# REW and apollo



## Steve111 (Apr 13, 2013)

Hi,

Can someone help me set up my Universal Audio Apollo for measuring with REW please?

I've been reading a lot of possible solutions but I don't get it running.
Output signal is OK, but I don't get any input signal from my measurement mic.

Output device is on 'Default Device' 
Input device is also on 'Default Device', I tried it at 'universal audio apollo' and still I don't get a signal into REW.
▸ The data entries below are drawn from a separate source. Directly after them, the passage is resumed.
/-- R343, R386, R413: TELEMETRY writes its records to host memory and replies with their length: the module's counters and those of
cores, cleared where it asks; the hotness of a tenant's frames; the cluster-rows and ports; for rails and temperatures, of which the
spec gives no layout, at most the buffer. -/
def Sys2Proof.Claim.TelemetryReports : Prop :=
  ∀ (s : State) (i h : Nat) (p : List Byte),
    let a := cmdNum p 8 8
    let len := cmdNum p 16 4
    let clear := cmdNum p 1 1 = 1
    s.host.wf = true → s.host.poison = [] → cmdNum p 1 1 ≤ 1 → (h.testBit 71 = true → h / 2 ^ 72 % 256 < 64) →
    (Claim.offered s .telemetryErrorCounts i h p → Claim.wellFormed .telemetryErrorCounts h p →
      let n := min numCores ((len - 128) / 32)
      ∃ t, exec .telemetryErrorCounts s = .next t ∧ t.mem = s.mem ∧
        (len < 128 → Claim.replied s t i h 0 (bytesOf 0 4) ∧ t.host = s.host ∧ t.cores = s.cores) ∧
        (128 ≤ len → Claim.replied s t i h 0 (bytesOf (128 + 32 * n) 4) ∧
          (∀ j, j < 16 → t.host.num (a + 8 * j) 8 = s.agent.counters.toList.getD j 0 % 2 ^ 64) ∧
          (∀ c, c < n → t.host.num (a + 128 + 32 * c + 24) 8 = (s.core c).transients % 2 ^ 64) ∧
          (clear → ∀ j, t.agent.counters.toList.getD j 0 = 0) ∧ (clear → ∀ c, c < n → (t.core c).transients = 0) ∧
          (¬ clear → t.agent.counters = s.agent.counters ∧ t.cores = s.cores))) ∧
    (Claim.offered s .telemetryHotness i h p → Claim.wellFormed .telemetryHotness h p → cmdNum p 2 2 ≤ 1022 →
      let mine := ((s.agent.frames.filter fun f => f.2.owner == cmdNum p 2 2 && f.2.leaf.isSome).map (·.1)).take (len / 16)
      ∃ t, exec .telemetryHotness s = .next t ∧ t.mem = s.mem ∧ t.cores = s.cores ∧ Claim.replied s t i h 0 (bytesOf (16 * mine.length) 4) ∧
        (∀ j b, mine[j]? = some b → t.host.num (a + 16 * j) 4 = ((tabGet s.agent.hot b).getD {}).count % 2 ^ 32) ∧
        (¬ clear → t.agent.hot = s.agent.hot)) ∧
    (Claim.offered s .telemetryClusterRows i h p → Claim.wellFormed .telemetryClusterRows h p →
      ∃ t, exec .telemetryClusterRows s = .next t ∧ t.mem = s.mem ∧ t.cores = s.cores ∧
        Claim.replied s t i h 0 (bytesOf (if len < 192 then len / 8 * 8 else 192 + min 38 (len - 192)) 4) ∧
        (∀ r, r < 24 → 8 * r + 8 ≤ len → t.host.num (a + 8 * r) 1 % 8 = (s.agent.row r).1 % 8) ∧
        (∀ n, n < 38 → 192 + n < len → t.host.num (a + 192 + n) 1 = (s.pod.port n).st.ctorIdx)) ∧
    (Claim.offered s .telemetryRails i h p → Claim.wellFormed .telemetryRails h p →
      ∃ t n, exec .telemetryRails s = .next t ∧ n ≤ len ∧ t.mem = s.mem ∧ t.cores = s.cores ∧ Claim.replied s t i h 0 (bytesOf n 4))

/-- R358, R360 to R362, R387: POD_CONFIG sets the package number where no kernel is placed, an entry of the inactive generation of plane
sets while no update is under way, the mark of a package that no running kernel is on, and the state of a port; activation starts an update, and is replied to when no frame of the old
generation is unacknowledged. -/
def Sys2Proof.Claim.PodIsConfigured : Prop :=
  ∀ (s : State) (i h : Nat) (p : List Byte),
    let g := cmdNum p 1 1
    (Claim.offered s .podConfigSetPackage i h p → Claim.wellFormed .podConfigSetPackage h p →
      let busy := ∃ k ∈ s.agent.kernels, k.st = .loading ∨ k.st = .running ∨ k.st = .preempted
      ∃ t, exec .podConfigSetPackage s = .next t ∧ t.cores = s.cores ∧ (¬ busy → Claim.replied s t i h 0 [] ∧ t.pkg = g) ∧
        (busy → Claim.replied s t i h 3 [] ∧ t.pkg = s.pkg)) ∧
    (Claim.offered s .podConfigRoutingEntry i h p → Claim.wellFormed .podConfigRoutingEntry h p →
      let m := cmdNum p 8 8
      ∃ t, exec .podConfigRoutingEntry s = .next t ∧ t.cores = s.cores ∧
        (2 ^ 36 ≤ m → Claim.replied s t i h 2 [] ∧ t.pod = s.pod) ∧
        (m < 2 ^ 36 → s.pod.updating = true → Claim.replied s t i h 3 [] ∧ t.pod = s.pod) ∧
        (m < 2 ^ 36 → s.pod.updating = false → Claim.replied s t i h 0 [] ∧ t.pod.gen = s.pod.gen ∧ t.pod.updating = false ∧
          (s.pod.gen = false → tabGet t.pod.sets1 g = some m ∧ t.pod.sets0 = s.pod.sets0) ∧
          (s.pod.gen = true → tabGet t.pod.sets0 g = some m ∧ t.pod.sets1 = s.pod.sets1))) ∧
    (Claim.offered s .podConfigActivate i h p → Claim.wellFormed .podConfigActivate h p →
      ∃ t, exec .podConfigActivate s = .next t ∧ t.cores = s.cores ∧
        (s.pod.updating = true → Claim.replied s t i h 3 [] ∧ t.pod = s.pod) ∧
        (s.pod.updating = false → Claim.runs s t i h p ∧ t.pod = { s.pod with gen := !s.pod.gen })) ∧
    (∀ c, s.agent.cmd = some c → c.wait = 4 → c.slot < 32 →
      ∃ t, exec .podConfigActivate s = .next t ∧
        ((∀ x ∈ s.pod.tx, ∀ u ∈ x.unacked, u.1.gen = s.pod.gen) → Claim.shows t c.slot c.header 0 [] ∧ t.pod = { s.pod with updating := true }) ∧
        ((∃ x ∈ s.pod.tx, ∃ u ∈ x.unacked, u.1.gen ≠ s.pod.gen) → t = s)) ∧
    (Claim.offered s .podConfigMarkPackage i h p → Claim.wellFormed .podConfigMarkPackage h p →
      let m := cmdNum p 2 1
      let v := if m = 2 then 2 + cmdNum p 3 1 else m
      let used := ∃ k ∈ s.agent.kernels, (k.st = .running ∨ k.st = .preempted) ∧ ∃ q ∈ k.places, q.pkg = g
      ∃ t, exec .podConfigMarkPackage s = .next t ∧ t.cores = s.cores ∧
        (m ≤ 2 → (m = 2 ∨ cmdNum p 3 1 = 0) → ¬ used ∨ (tabGet s.pod.map g).getD 0 = v →
          Claim.replied s t i h 0 [] ∧ tabGet t.pod.map g = some v) ∧
        (m ≤ 2 → (m = 2 ∨ cmdNum p 3 1 = 0) → used → (tabGet s.pod.map g).getD 0 ≠ v → Claim.replied s t i h 3 [] ∧ t.pod = s.pod) ∧
        (m < 2 → cmdNum p 3 1 ≠ 0 → Claim.replied s t i h 1 [] ∧ t.pod = s.pod) ∧
        (2 < m → Claim.replied s t i h 2 [] ∧ t.pod = s.pod)) ∧
    (Claim.offered s .podConfigPort i h p → Claim.wellFormed .podConfigPort h p → cmdNum p 2 1 ≤ 1 →
      let q := s.pod.port g
      ∃ t, exec .podConfigPort s = .next t ∧ t.cores = s.cores ∧ (37 < g → Claim.replied s t i h 2 [] ∧ t.pod = s.pod) ∧
        (g ≤ 37 → cmdNum p 2 1 = 1 → Claim.replied s t i h 0 [] ∧
          (t.pod.port g).st = if q.st = .down ∨ q.st = .failed then .training else q.st) ∧
        (g ≤ 37 → cmdNum p 2 1 = 0 → Claim.replied s t i h 0 [] ∧ (t.pod.port g).st = .down) ∧
        (∀ j, j ≠ g → t.pod.port j = s.pod.port j))
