-- ==== Sys2Proof/Laws/Exec.lean ====
section
/-! SUPPORT. The arm of each instruction: `exec` of its constructor is its meaning. -/

namespace Sys2Proof.Machine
I'm on an iMac, running OS X, only connected to the Apollo with a DBX measurement mic plugged into mic input 1

Steve


----------



## JohnM (Apr 11, 2006)

You need to use the beta version of REW to get audio interfaces working properly on the Mac (Apple's version of the Java runtime had a lot of bugs in its audio handling, the beta version has a working Java runtime in it). You can get the beta version here. Note that you need OS X 10.7.3 or later and you should remove REW before you unzip the beta version bundle and drag it into the Applications folder. Select the Universal Audio Appollo for output and input.


----------



## DaveNJ (Aug 25, 2014)

Hi, I'm in the same boat - Mac OS 10.9.4 with an Apollo Twin audio interface over thunderbolt. I can't seem to get the loopback test working...

Using REW 5.01 b22


----------



## mkeymont (Mar 13, 2014)

Hi,
I just got setup using my MacBook Pro, apogee quartet and DBX measurement mic. I also could not get the input signal to be visible inside of REW, but the system saw it fine. Sadly, I'm not exactly sure which step fixed it, but the process involved a couple of reboots, checking settings in Audio Midi Settings etc. It seemed to just start working at some point, but it was definitely not working in the beginning.

Mike


----------



## Chuck Moe (Sep 3, 2014)

I have a similar issue on a iMac with an Apogee Duet2 via thunderbolt running Mavericks. It sees the mic input fine but the middle input channel does not see anything. Guessing loop back?

!!!Reboot fixed issue!! It wasn't seeing the loop back into input 2 until restart. Works good now.


----------